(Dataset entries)
*-*-*

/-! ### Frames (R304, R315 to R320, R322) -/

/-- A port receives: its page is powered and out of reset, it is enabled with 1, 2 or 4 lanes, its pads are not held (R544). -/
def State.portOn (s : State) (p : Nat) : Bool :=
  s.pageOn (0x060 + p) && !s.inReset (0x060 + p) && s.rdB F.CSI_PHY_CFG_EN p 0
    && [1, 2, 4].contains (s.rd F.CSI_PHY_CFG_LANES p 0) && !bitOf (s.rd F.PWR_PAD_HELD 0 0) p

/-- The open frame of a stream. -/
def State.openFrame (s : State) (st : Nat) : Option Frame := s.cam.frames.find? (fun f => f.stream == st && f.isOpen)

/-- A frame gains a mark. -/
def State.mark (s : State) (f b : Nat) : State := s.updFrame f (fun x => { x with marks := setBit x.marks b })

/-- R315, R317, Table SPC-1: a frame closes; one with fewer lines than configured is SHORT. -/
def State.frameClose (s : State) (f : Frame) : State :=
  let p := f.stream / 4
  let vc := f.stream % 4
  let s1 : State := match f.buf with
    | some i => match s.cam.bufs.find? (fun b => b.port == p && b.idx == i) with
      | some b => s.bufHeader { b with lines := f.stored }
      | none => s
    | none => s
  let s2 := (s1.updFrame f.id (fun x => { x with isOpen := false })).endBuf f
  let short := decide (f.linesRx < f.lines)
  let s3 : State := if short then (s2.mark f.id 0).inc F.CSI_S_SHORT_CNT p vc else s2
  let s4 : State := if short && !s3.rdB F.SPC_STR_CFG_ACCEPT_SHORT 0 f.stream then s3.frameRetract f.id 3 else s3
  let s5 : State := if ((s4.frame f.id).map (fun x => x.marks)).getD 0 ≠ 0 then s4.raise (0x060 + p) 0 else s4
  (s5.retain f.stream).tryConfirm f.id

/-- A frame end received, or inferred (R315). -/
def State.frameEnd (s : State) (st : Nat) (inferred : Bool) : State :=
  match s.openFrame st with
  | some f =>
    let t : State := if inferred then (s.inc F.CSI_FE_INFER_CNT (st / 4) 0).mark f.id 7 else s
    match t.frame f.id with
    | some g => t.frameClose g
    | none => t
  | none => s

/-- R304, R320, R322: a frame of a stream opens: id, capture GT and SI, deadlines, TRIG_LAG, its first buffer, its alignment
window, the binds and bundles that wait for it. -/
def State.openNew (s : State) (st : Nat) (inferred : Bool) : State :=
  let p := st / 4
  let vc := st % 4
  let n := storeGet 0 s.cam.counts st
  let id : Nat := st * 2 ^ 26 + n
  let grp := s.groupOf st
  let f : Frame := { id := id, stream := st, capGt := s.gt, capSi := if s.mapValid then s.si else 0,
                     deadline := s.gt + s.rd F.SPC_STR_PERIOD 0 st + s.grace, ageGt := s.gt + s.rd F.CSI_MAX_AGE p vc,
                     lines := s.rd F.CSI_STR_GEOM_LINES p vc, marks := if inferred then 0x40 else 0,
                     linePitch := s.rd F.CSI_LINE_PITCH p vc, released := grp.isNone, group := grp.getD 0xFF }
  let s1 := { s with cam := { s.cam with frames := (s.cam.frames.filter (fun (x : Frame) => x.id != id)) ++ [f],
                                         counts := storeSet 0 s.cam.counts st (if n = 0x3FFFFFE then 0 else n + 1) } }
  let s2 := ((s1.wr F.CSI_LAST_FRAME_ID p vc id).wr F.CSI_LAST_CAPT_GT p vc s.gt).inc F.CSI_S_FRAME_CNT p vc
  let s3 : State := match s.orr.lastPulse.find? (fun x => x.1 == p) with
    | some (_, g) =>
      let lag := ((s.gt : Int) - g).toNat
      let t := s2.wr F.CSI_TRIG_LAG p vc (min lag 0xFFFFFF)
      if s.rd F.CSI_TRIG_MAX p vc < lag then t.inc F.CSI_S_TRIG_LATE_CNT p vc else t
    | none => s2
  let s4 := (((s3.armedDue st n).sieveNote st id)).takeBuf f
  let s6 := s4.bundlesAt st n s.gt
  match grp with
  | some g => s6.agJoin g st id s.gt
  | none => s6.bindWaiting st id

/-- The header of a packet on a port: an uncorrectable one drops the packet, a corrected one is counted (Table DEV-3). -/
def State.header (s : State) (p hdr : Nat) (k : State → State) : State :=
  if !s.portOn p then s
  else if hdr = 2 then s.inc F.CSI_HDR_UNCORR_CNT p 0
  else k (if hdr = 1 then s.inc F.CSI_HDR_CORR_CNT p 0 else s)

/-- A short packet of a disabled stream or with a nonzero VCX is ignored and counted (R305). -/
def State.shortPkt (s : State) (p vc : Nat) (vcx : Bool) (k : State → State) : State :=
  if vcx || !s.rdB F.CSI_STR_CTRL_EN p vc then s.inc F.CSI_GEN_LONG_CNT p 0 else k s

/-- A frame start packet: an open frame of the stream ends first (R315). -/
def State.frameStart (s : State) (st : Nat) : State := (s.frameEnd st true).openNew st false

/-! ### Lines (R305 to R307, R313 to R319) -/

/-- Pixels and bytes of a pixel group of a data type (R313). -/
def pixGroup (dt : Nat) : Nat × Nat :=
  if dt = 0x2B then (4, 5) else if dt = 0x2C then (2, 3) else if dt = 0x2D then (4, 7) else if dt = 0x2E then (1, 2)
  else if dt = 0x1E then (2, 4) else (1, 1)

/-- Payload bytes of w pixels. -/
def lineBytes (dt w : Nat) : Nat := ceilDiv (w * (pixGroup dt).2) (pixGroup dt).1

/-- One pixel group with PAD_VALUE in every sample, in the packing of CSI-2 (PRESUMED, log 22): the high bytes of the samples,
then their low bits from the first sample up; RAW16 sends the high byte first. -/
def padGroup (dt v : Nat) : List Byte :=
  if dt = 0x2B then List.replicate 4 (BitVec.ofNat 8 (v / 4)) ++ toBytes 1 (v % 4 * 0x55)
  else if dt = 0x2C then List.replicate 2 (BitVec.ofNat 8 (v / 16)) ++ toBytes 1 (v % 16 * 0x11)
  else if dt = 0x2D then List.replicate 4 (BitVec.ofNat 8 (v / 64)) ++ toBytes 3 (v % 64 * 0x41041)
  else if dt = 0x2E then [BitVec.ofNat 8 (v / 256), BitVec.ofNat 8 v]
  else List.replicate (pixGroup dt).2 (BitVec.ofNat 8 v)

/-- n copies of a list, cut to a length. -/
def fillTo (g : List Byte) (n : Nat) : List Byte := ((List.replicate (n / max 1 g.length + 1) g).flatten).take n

*-*-*

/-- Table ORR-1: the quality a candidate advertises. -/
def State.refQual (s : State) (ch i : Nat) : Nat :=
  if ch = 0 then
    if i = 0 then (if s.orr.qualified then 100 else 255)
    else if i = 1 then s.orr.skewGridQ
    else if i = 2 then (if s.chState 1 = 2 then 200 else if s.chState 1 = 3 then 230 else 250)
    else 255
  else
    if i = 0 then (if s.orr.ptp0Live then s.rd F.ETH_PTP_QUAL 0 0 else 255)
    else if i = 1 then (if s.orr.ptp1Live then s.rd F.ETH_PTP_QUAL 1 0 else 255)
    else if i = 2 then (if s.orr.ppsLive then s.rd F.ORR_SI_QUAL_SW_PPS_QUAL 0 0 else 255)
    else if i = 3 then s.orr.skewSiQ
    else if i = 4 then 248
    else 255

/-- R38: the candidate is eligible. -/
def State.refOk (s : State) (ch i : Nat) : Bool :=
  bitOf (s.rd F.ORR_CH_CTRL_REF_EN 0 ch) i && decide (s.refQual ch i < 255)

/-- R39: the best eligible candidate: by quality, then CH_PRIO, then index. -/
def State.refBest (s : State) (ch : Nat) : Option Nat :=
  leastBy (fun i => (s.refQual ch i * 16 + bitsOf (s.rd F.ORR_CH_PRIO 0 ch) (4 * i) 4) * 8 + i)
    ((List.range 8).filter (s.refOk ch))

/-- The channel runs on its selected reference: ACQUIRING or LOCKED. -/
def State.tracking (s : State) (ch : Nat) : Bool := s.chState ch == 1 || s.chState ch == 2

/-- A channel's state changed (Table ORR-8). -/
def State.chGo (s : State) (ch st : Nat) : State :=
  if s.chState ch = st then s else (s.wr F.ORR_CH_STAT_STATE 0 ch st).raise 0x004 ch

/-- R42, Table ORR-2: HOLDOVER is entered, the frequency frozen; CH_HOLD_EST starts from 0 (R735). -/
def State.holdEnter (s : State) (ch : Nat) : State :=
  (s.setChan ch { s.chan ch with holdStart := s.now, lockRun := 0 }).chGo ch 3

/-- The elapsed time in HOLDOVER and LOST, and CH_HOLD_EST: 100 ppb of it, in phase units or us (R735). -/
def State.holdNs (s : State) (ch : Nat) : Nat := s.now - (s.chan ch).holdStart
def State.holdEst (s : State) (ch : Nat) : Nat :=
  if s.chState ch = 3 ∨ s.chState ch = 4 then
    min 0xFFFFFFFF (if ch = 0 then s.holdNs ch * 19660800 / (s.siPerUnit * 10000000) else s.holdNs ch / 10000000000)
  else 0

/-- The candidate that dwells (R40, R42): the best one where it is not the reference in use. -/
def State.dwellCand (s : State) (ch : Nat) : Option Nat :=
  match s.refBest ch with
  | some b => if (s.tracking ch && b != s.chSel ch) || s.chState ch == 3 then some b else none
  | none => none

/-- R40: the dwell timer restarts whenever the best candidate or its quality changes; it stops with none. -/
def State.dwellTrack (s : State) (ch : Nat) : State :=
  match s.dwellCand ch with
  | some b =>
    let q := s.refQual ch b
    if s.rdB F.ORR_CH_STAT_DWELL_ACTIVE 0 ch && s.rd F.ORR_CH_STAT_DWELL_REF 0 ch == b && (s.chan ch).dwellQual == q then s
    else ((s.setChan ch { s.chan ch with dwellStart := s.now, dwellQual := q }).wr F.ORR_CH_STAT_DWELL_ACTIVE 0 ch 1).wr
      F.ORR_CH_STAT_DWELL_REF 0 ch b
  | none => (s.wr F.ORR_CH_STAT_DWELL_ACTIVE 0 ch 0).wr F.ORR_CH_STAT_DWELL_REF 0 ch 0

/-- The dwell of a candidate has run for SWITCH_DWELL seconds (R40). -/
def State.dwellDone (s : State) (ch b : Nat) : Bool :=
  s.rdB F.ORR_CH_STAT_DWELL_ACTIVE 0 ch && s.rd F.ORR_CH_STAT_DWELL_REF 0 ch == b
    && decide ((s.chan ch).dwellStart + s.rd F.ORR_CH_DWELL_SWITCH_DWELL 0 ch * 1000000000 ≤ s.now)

*-*-*

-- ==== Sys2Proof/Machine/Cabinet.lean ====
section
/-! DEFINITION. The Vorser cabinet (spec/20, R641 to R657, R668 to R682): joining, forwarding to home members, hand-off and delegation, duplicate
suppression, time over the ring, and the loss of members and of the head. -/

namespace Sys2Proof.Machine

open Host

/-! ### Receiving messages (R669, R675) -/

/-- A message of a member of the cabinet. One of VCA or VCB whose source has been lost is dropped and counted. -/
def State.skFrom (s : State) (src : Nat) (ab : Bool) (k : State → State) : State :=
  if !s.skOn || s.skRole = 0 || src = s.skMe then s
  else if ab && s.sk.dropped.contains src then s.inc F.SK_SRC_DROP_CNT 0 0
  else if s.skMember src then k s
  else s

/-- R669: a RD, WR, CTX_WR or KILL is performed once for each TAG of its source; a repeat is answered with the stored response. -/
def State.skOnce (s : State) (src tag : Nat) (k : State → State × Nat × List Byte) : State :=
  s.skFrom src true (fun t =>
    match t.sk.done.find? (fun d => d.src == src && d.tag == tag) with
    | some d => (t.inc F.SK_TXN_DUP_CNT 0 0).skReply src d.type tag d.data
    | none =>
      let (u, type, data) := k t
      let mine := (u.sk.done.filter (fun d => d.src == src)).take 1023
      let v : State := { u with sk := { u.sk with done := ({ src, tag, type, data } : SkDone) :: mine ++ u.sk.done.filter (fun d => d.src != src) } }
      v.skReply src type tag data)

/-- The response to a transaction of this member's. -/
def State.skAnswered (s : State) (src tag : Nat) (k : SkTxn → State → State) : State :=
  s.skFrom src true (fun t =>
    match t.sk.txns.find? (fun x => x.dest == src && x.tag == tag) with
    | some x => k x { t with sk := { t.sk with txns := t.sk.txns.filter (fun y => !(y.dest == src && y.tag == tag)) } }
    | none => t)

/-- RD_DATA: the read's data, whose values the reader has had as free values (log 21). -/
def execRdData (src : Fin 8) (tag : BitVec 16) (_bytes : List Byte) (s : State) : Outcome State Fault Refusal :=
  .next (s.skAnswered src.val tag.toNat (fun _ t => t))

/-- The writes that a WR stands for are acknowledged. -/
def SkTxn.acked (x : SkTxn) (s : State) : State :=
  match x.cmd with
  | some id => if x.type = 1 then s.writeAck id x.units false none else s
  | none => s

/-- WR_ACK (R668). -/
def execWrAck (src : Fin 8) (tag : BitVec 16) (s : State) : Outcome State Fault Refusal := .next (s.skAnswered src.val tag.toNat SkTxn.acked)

*-*-*

- [Work order]
Sift the data above for lines with "chState", then copy each one.

- [Answer for the task]
    else if i = 2 then (if s.chState 1 = 2 then 200 else if s.chState 1 = 3 then 230 else 250)
def State.tracking (s : State) (ch : Nat) : Bool := s.chState ch == 1 || s.chState ch == 2
  if s.chState ch = st then s else (s.wr F.ORR_CH_STAT_STATE 0 ch st).raise 0x004 ch
  if s.chState ch = 3 ∨ s.chState ch = 4 then
  | some b => if (s.tracking ch && b != s.chSel ch) || s.chState ch == 3 then some b else none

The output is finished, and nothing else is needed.